The wastefulness of this model is not only evident in our landfills and oceans, but in the many products (take consumer electronics) that are made to be replaced with newer versions every year or even designed to fail after a certain amount of cycles. What is called planned obsolescence was well exposed in a 2010 documentary called the Light Bulb Conspiracy. If being quarantined with a battery-dead Kindle doesn't make you question this model, the very existential threat of climate change should.

Rising labour costs in emerging markets, as well as growing ecological awareness, is leading to incremental changes in both consumer choices and the cost-benefit analysis that goes into the sourcing, manufacturing and distribution of products. Many companies are prioritising their product traceability and carbon footprint as well as a Product Life-Extension business model. At the same time, we are seeing a growing acceptance of circular supply chains that factor in the recycling, refurbishing and repair of products.
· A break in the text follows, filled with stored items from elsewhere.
/-- R66: words of every family, written out from the Match column of R62, decode to the commands they stand for. R64: four
illegal words are rejected; which of the decoder's named reasons each has is the model's choice (log 21), the spec
giving all of them the one fault IllegalCommand. -/
def Obligations.TableWordsDecode : Prop :=
  decode 0x0001#16 = .ok .gfmul ∧ decode 0x0012#16 = .ok .mixc ∧ decode 0x0313#16 = .ok (.addrk 3#4) ∧
  decode 0x0A13#16 = .ok (.addrk 10#4) ∧ decode 0x0020#16 = .ok .keyexp ∧ decode 0x0021#16 = .ok .keyld ∧
  decode 0x0031#16 = .ok .unpad ∧ decode 0x0043#16 = .ok .ecbd ∧ decode 0x0050#16 = .ok .b64e ∧
  decode 0x0061#16 = .ok .decf ∧ decode 0x0070#16 = .ok .otoi ∧ decode 0x007F#16 = .ok .rst ∧
  decode 0x0B13#16 = .error .roundIndexTooLarge ∧ decode 0x017F#16 = .error .operandOnFormatN ∧
  decode 0x807F#16 = .error .highBitsNotZero ∧ decode 0x0000#16 = .error .unknownOpcode

/-! ## The step -/

/-- R50, R52: a step is the host's next move, whichever it is, in the state with the move taken off the host's script; with
none left nothing happens (R197). When that move issues a word that decodes to a command, the step is that command's
meaning; a write of the word to CMD, register 0, is the same move (R19); and so is the word placed by `withFetchWord`.
An issued word that selects no command enters the fault IllegalCommand, or is ignored in the fault state. The script is
the model's choice (log 1, log 2). -/
def Obligations.StepRunsTheIssuedCommand : Prop :=
  (∀ (s : State) (m : HostMove) (rest : List HostMove), s.host.script = m :: rest →
    step s = hostMove m { s with host := ⟨rest, s.host.got⟩ }) ∧
  (∀ s : State, s.host.script = [] → step s = .next s) ∧
  (∀ (s : State) (c : CmdWord) (i : Instr), decode c = .ok i →
    (∀ rest, s.host.script = .issue c :: rest → step s = exec i { s with host := ⟨rest, s.host.got⟩ }) ∧
    (∀ rest, s.host.script = .writeReg 0 c.toNat :: rest → step s = exec i { s with host := ⟨rest, s.host.got⟩ }) ∧
    step (s.withFetchWord 16 c.toNat) = exec i s) ∧
  (∀ (s : State) (c : CmdWord) (x : DecodeError) (rest : List HostMove), decode c = .error x →
    s.host.script = .issue c :: rest ∨ s.host.script = .writeReg 0 c.toNat :: rest →
    step s = .next (if s.fault = true then { s with host := ⟨rest, s.host.got⟩ }
      else enterFault .illegalCommand c { s with host := ⟨rest, s.host.got⟩ }))

/-- R63: what Issue(c) does, in the rule's order: RST first, then the fault state, then illegality, then the selected
command. -/
def Obligations.IssueFollowsTheDecodeOrder : Prop :=
  ∀ (c : CmdWord) (s : State), moveIssue c s =
    if c = 0x007F#16 then .next { State.reset with host := s.host }
    else if s.fault = true then .next s
    else match decode c with
      | .error _ => .next (enterFault .illegalCommand c s)
      | .ok i => exec i s

/-- R232, R198: in every state whose memories have their form every command answers a next state, fault entry included;
only PAD, B64E and ENCF can be refused, and only for an output of 2^LEN_W bytes or more, which R6 and D13 put outside
the spec (log 3, log 4). -/
def Obligations.EveryCommandAnswers : Prop :=
  ∀ (i : Instr) (s : State), Memory.wf s = true →
    (∃ t, exec i s = .next t) ∨
    (exec i s = .refused .lengthOutsideSpec ∧
      ((i = .pad ∧ 2 ^ 64 ≤ (pad s.ibuf).length) ∨ (i = .b64e ∧ 2 ^ 64 ≤ (b64Enc s.ibuf).length) ∨
       (i = .encf ∧ 2 ^ 64 ≤ fileSize s.ibuf.length)))

/-! ## Who writes what -/

/-- R11, R13 to R18, R21, R23: each register and buffer is written by the commands its rule lists, and by no other: a
command that changes one is on its list, or raised a fault that clears it. -/
def Obligations.OnlyListedCommandsWriteEachRegister : Prop :=
  ∀ (i : Instr) (s t : State), exec i s = .next t → i ≠ .rst →
    t.gfa = s.gfa ∧ t.gfb = s.gfb ∧ t.ktag = s.ktag ∧ t.keyin = s.keyin ∧ t.host = s.host ∧
    (t.gfp ≠ s.gfp → i = .gfmul) ∧
    (t.key ≠ s.key → i = .keyld ∨ i = .encf ∨ i = .decf) ∧
    (t.rk ≠ s.rk → i = .keyexp ∨ i = .encf ∨ i = .decf) ∧
    (t.ibuf ≠ s.ibuf → i = .otoi) ∧
    (t.fault ≠ s.fault ∨ t.err ≠ s.err ∨ t.fcmd ≠ s.fcmd → s.fault = false ∧ t.fault = true) ∧
    (t.origSize ≠ s.origSize ∨ t.encSize ≠ s.encSize → i = .encf ∨ i = .decf ∨ t.fault = true) ∧
    (t.obuf ≠ s.obuf → i ∈ [Instr.pad, .unpad, .ecbe, .ecbd, .b64e, .b64d, .encf, .decf, .otoi] ∨ t.fault = true) ∧
    (t.st ≠ s.st → i ∈ [Instr.subb, .shrow, .mixc, .isubb, .ishrow, .imixc, .encb, .decb, .ecbe, .ecbd, .encf, .decf] ∨
      (∃ r, i = .addrk r) ∨ t.fault = true)

/-- The frame of the commands that store nothing into a buffer (R82, R93 to R101, R114, R124, R141, R143): every window
element but those of the one destination window reads as before, and every register but the destination's, the
sizes, the flag and the fault registers included, is as before, where no fault is raised. -/
def Obligations.RegisterCommandsFrame : Prop :=
  ∀ (i : Instr) (s t : State) (dst : Window),
    (i = .gfmul ∧ dst = .st ∨ i ∈ [Instr.subb, .shrow, .mixc, .isubb, .ishrow, .imixc, .encb, .decb] ∧ dst = .st ∨
      (∃ r, i = .addrk r) ∧ dst = .st ∨ i = .keyexp ∧ dst = .rk ∨ i = .keyld ∧ dst = .key) →
    s.fault = false → exec i s = .next t → t.fault = false →
    (∀ (w : Window) (a : Nat), w ≠ dst ∨ i = .gfmul → readElem w a t = readElem w a s) ∧
    (∀ r : Reg, r ≠ .gfp ∨ i ≠ .gfmul → readReg r t = readReg r s) ∧ t.err = s.err ∧ t.host = s.host

/-- The frame of the buffer commands that do not raise (R131, R133, R145, R146, R157, R159, R171, R174): they store their
result into OBUF from index 0, so OBUF reads as the result where the result has a byte and 0 beyond it; every window
element outside OBUF reads as before, but for ST, which the cipher commands zero, and KEY and RK, which ENCF and DECF
install; IBUF and the key input are not consumed. -/
def Obligations.BufferCommandsFrame : Prop :=
  ∀ (i : Instr) (s t : State) (out : List Byte),
    (i = .pad ∧ out = pad s.ibuf ∨ i = .unpad ∧ unpad s.ibuf = .ok out ∨ i = .b64e ∧ out = b64Enc s.ibuf ∨
      i = .b64d ∧ b64Dec s.ibuf = .ok out ∨ i = .ecbe ∧ ecbEncrypt s.ibuf s.rk = .ok out ∨
      i = .ecbd ∧ ecbDecrypt s.ibuf s.rk = .ok out ∨
      i = .encf ∧ (∃ r, encryptFile s.ibuf s.ktag s.keyin = .ok r ∧ r.payload = out) ∨
      i = .decf ∧ (∃ r, decryptFile s.ibuf s.ktag s.keyin = .ok r ∧ r.payload = out)) →
    s.fault = false → exec i s = .next t →
    (∀ a : Nat, readElem .obuf a t = (out.getD a 0).toNat) ∧ t.obuf.length = out.length ∧
    (∀ a : Nat, readElem .ibuf a t = readElem .ibuf a s ∧ readElem .keyin a t = readElem .keyin a s) ∧
    (∀ a : Nat, readElem .st a t = if i ∈ [Instr.ecbe, .ecbd, .encf, .decf] then 0 else readElem .st a s) ∧
    (∀ a : Nat, i ≠ .encf → i ≠ .decf → readElem .key a t = readElem .key a s ∧ readElem .rk a t = readElem .rk a s) ∧
    (i ≠ .encf → i ≠ .decf → t.origSize = s.origSize ∧ t.encSize = s.encSize) ∧
    t.gfa = s.gfa ∧ t.gfb = s.gfb ∧ t.gfp = s.gfp ∧ t.ktag = s.ktag ∧ t.keyin.length = s.keyin.length ∧
    t.ibuf.length = s.ibuf.length ∧ t.fault = s.fault ∧ t.err = s.err ∧ t.fcmd = s.fcmd ∧ t.host = s.host

/-! ## The host's moves -/

/-- R46, R47: LoadIBUF replaces IBUF and LoadKey replaces KTAG and KEYIN, in every state, and nothing else changes. The
lengths are those below 2^LEN_W, the capacities unbounded: R6's defaults (log 3, log 4, log 5). -/
def Obligations.LoadsReplaceTheirBufferOnly : Prop :=
  (∀ (s : State) (bs : List Byte), bs.length < 2 ^ 64 → hostMove (.loadIbuf bs) s = .next { s with ibuf := bs }) ∧
  (∀ (s : State) (tag : BitVec 2) (es : List Elem), es.length < 2 ^ 64 →
    (tag = 0#2 → ∀ u ∈ es, u.toNat < 256) →
    (tag = 1#2 → ∀ u ∈ es, u.toNat ≤ 0x10FFFF ∧ ¬ (0xD800 ≤ u.toNat ∧ u.toNat ≤ 0xDFFF)) →
    hostMove (.loadKey tag es) s = .next { s with ktag := tag, keyin := es })

/-- R48: WriteData stores one byte of ST, KEY or RK (index 16*r + j meaning RK[r][j]) and nothing else; an index out of
range changes nothing. WriteReg stores a byte in GFA (register 10) or GFB (register 11). -/
def Obligations.WriteDataStoresOneByte : Prop :=
  (∀ (s : State) (v : Nat), v < 256 →
    hostMove (.writeReg 10 v) s = .next { s with gfa := BitVec.ofNat 8 v } ∧
    hostMove (.writeReg 11 v) s = .next { s with gfb := BitVec.ofNat 8 v }) ∧
  (∀ (s : State) (w : Window) (i : Nat) (v : Byte), w = .st ∨ w = .key ∨ w = .rk →
    ∃ t : State, hostMove (.writeData w i v) s = .next t ∧
      (∀ (x : Window) (a : Nat), readElem x a t =
        if x = w ∧ a = i ∧ i < (if w = .rk then 176 else 16) then v.toNat else readElem x a s) ∧
      (∀ r : Reg, readReg r t = readReg r s) ∧ t.err = s.err ∧ t.host = s.host) ∧
  (∀ (s : State) (r : Fin 11) (j : Fin 16), readElem .rk (16 * r.val + j.val) s = s.rk[r][j].toNat)

/-- The model's choices about accesses that are no move of the spec, or that D37 decides. A write to a read-only or
unmapped register, and a one-byte write to a window the host writes only whole, changes nothing and raises nothing
(R24, log 16). A load of key elements that are not legal for the tag, a load of 2^LEN_W elements or more, and a value
wider than CMD, GFA or GFB are refused (log 8, log 3, log 17). -/
def Obligations.MovesOutsideTheSpecChangeNothing : Prop :=
  (∀ (s : State) (n v : Nat), n ≠ 0 → n ≠ 10 → n ≠ 11 → hostMove (.writeReg n v) s = .next s) ∧
  (∀ (s : State) (w : Window) (i : Nat) (v : Byte), w = .keyin ∨ w = .ibuf ∨ w = .obuf →
    hostMove (.writeData w i v) s = .next s) ∧
  (∀ (s : State) (es : List Elem), es.length < 2 ^ 64 → (∃ u ∈ es, 256 ≤ u.toNat) →
    hostMove (.loadKey 0#2 es) s = .refused .malformedKeyInput) ∧
  (∀ (s : State) (es : List Elem), es.length < 2 ^ 64 →
    (∃ u ∈ es, 0x10FFFF < u.toNat ∨ (0xD800 ≤ u.toNat ∧ u.toNat ≤ 0xDFFF)) →
    hostMove (.loadKey 1#2 es) s = .refused .malformedKeyInput) ∧
  (∀ (s : State) (bs : List Byte), 2 ^ 64 ≤ bs.length → hostMove (.loadIbuf bs) s = .refused .loadBeyondCapacity) ∧
  (∀ (s : State) (tag : BitVec 2) (es : List Elem), 2 ^ 64 ≤ es.length →
    hostMove (.loadKey tag es) s = .refused .loadBeyondCapacity) ∧
  (∀ (s : State) (v : Nat), 65536 ≤ v → hostMove (.writeReg 0 v) s = .refused .valueWiderThanRegister) ∧
  (∀ (s : State) (n v : Nat), n = 10 ∨ n = 11 → 256 ≤ v →
    hostMove (.writeReg n v) s = .refused .valueWiderThanRegister)

/-- R49, R24: Read returns the current value of the register by its number, of a window element, or of all of OBUF, 0 for
register numbers 13 and up and beyond a sequence's length, and changes nothing in the core. That the host keeps what its
reads return in `host.got` is the model's choice (log 13), and so is the script (log 1). -/
def Obligations.ReadsChangeNothing : Prop :=
  (∀ (s : State) (x : ReadTarget) (rest : List HostMove), s.host.script = .read x :: rest →
    ∃ v : ReadValue, step s = .next { s with host := ⟨rest, v :: s.host.got⟩ } ∧
      (x = .wholeObuf → v = .buffer s.obuf) ∧
      (∀ n, x = .reg n → v = .value (
        match n with
        | 1 => (statusReg s).toNat
        | 2 => s.fcmd.toNat
        | 3 => Config.algTag
        | 4 => s.ktag.toNat
        | 5 => s.keyin.length
        | 6 => s.ibuf.length
        | 7 => s.obuf.length
        | 8 => s.origSize.toNat
        | 9 => s.encSize.toNat
        | 10 => s.gfa.toNat
        | 11 => s.gfb.toNat
        | 12 => s.gfp.toNat
        | _ => 0)) ∧
      (∀ i, x = .elem .st i → v = .value (if h : i < 16 then s.st[i].toNat else 0)) ∧
      (∀ i, x = .elem .key i → v = .value (if h : i < 16 then s.key[i].toNat else 0)) ∧
      (∀ i, x = .elem .rk i → v = .value (if h : i / 16 < 11 then (s.rk[i / 16][i % 16]'(Nat.mod_lt _ (by decide))).toNat else 0)) ∧
      (∀ i, x = .elem .keyin i → v = .value (if h : i < s.keyin.length then s.keyin[i].toNat else 0)) ∧
      (∀ i, x = .elem .ibuf i → v = .value (if h : i < s.ibuf.length then s.ibuf[i].toNat else 0)) ∧
      (∀ i, x = .elem .obuf i → v = .value (if h : i < s.obuf.length then s.obuf[i].toNat else 0)))
end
This is part of a wider trend in distributed manufacturing that shows how circular economic practices not only reduce waste and CO2 emissions, it allows for valuable feedback loops in design and manufacturing. This helps create relationships with end-users who are not just passive consumers but active prosumers. They value participative engagement, cradle to cradle design, and regenerative business models that can be profitable as well as responsible in a warming planet of finite resources.

In a post-COVID world, we need to prioritise and incentivise a circular economic model not only because it is good for mother earth, but because in the long term it will come to define how we manage our collective resources, re-evaluate our waste and byproduct, and create both wellbeing and wealth.

Beyond COVID-19

There is no doubt that the major disruption caused by the COVID-19 crisis will have lasting repercussions for years to come. The negatives are plain to see in the daily headlines and don’t need repeating here. But hopefully, this crisis also serves as a waking call and a realisation that we cannot go back to business as usual.

Distributed manufacturing and decentralised production networks already signal that a powerful paradigm shift is underway in the way we connect, work, produce, and ultimately value the things around us. Harnessing circular economic practices and supply chains will not only prove more efficient, sustainable, and better for the environment: they can lead to innovation and the creation of jobs in the long term. Companies that already embrace aspects of this model will become the vanguard of the next generation industry.

Since the mid-2000’s distributed manufacturing has been popularised by the maker movement and DIY culture. The bottom-up response to this crisis led by makers, hacktivists and innovators shows that civic participation and peer-to-peer production can be a cause for hope and solidarity in a time when international cooperation looks weaker than ever. It also shows us that technology can be both disruptive and democratic, responding to consensual ways of information sharing and aggregating data, designs, and manufacturing; as well as coordinating rapid crisis response. What is clear is that a change is already underway and an opportunity at hand to accelerate the evolution of distributed manufacturing from the fringe to the mainstream.

As this technology advances, it also lowers barriers to entry, commercialisation and learning. With the job losses and rising unemployment that will inevitably follow this crisis, education in digital literacy, building new skills and access to these technologies must be prioritised. On the one hand, the right policy decisions that both understand and embrace distributed manufacturing can help this acceleration in ways that are inclusive, help create new opportunities and new jobs. On the other hand, it is up to us to connect dots between peer-to-peer networks and industry 4.0 and invent a future that's worth the candle.